**** Working data

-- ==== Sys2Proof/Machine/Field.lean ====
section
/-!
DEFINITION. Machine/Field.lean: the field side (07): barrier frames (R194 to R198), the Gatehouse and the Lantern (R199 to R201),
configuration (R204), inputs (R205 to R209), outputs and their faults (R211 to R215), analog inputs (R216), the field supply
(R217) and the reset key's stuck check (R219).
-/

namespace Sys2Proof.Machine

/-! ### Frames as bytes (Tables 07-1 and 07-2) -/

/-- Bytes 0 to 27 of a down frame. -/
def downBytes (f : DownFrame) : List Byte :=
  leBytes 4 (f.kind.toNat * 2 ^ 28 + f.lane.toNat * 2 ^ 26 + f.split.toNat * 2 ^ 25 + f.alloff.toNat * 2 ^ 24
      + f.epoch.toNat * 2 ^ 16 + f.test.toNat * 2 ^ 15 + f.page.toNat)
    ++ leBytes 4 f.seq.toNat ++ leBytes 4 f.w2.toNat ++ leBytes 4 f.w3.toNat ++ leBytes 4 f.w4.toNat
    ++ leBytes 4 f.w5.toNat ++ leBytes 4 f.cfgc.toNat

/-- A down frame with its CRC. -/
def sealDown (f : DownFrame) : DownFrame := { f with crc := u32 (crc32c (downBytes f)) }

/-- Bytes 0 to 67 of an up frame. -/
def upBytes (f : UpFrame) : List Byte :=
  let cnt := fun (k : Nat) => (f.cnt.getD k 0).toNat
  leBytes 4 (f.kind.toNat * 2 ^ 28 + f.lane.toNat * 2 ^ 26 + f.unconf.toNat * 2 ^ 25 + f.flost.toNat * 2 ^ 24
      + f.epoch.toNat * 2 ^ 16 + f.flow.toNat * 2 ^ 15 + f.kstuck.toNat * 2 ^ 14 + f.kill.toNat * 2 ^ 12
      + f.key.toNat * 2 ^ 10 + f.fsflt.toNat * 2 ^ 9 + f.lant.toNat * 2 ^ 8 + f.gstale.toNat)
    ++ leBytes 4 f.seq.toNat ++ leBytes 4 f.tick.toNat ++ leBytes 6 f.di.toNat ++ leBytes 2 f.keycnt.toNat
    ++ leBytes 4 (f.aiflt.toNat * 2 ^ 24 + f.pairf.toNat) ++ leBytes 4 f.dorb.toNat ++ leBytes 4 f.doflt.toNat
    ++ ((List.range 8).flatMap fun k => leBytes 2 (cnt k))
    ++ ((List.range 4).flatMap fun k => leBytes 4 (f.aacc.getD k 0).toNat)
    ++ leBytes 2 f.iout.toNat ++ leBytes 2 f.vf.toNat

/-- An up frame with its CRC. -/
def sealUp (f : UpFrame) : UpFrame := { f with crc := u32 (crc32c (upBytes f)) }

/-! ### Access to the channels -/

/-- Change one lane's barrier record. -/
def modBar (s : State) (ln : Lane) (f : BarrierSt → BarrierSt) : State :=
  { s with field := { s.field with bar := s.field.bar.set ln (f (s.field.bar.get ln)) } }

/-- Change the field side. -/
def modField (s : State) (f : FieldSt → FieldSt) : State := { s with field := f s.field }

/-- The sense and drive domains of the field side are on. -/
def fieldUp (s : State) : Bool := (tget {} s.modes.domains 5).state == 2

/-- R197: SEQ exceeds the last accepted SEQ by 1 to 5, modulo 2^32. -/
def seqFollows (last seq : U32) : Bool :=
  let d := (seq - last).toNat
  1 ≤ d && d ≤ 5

********

**Problem to work on:** Only the lines from the one containing "def modField (s" through the end of the records above belong in the output, each exactly as it stands, both ends included.

**Written solution:**
def modField (s : State) (f : FieldSt → FieldSt) : State := { s with field := f s.field }

/-- The sense and drive domains of the field side are on. -/
def fieldUp (s : State) : Bool := (tget {} s.modes.domains 5).state == 2

/-- R197: SEQ exceeds the last accepted SEQ by 1 to 5, modulo 2^32. -/
def seqFollows (last seq : U32) : Bool :=
  let d := (seq - last).toNat
  1 ≤ d && d ≤ 5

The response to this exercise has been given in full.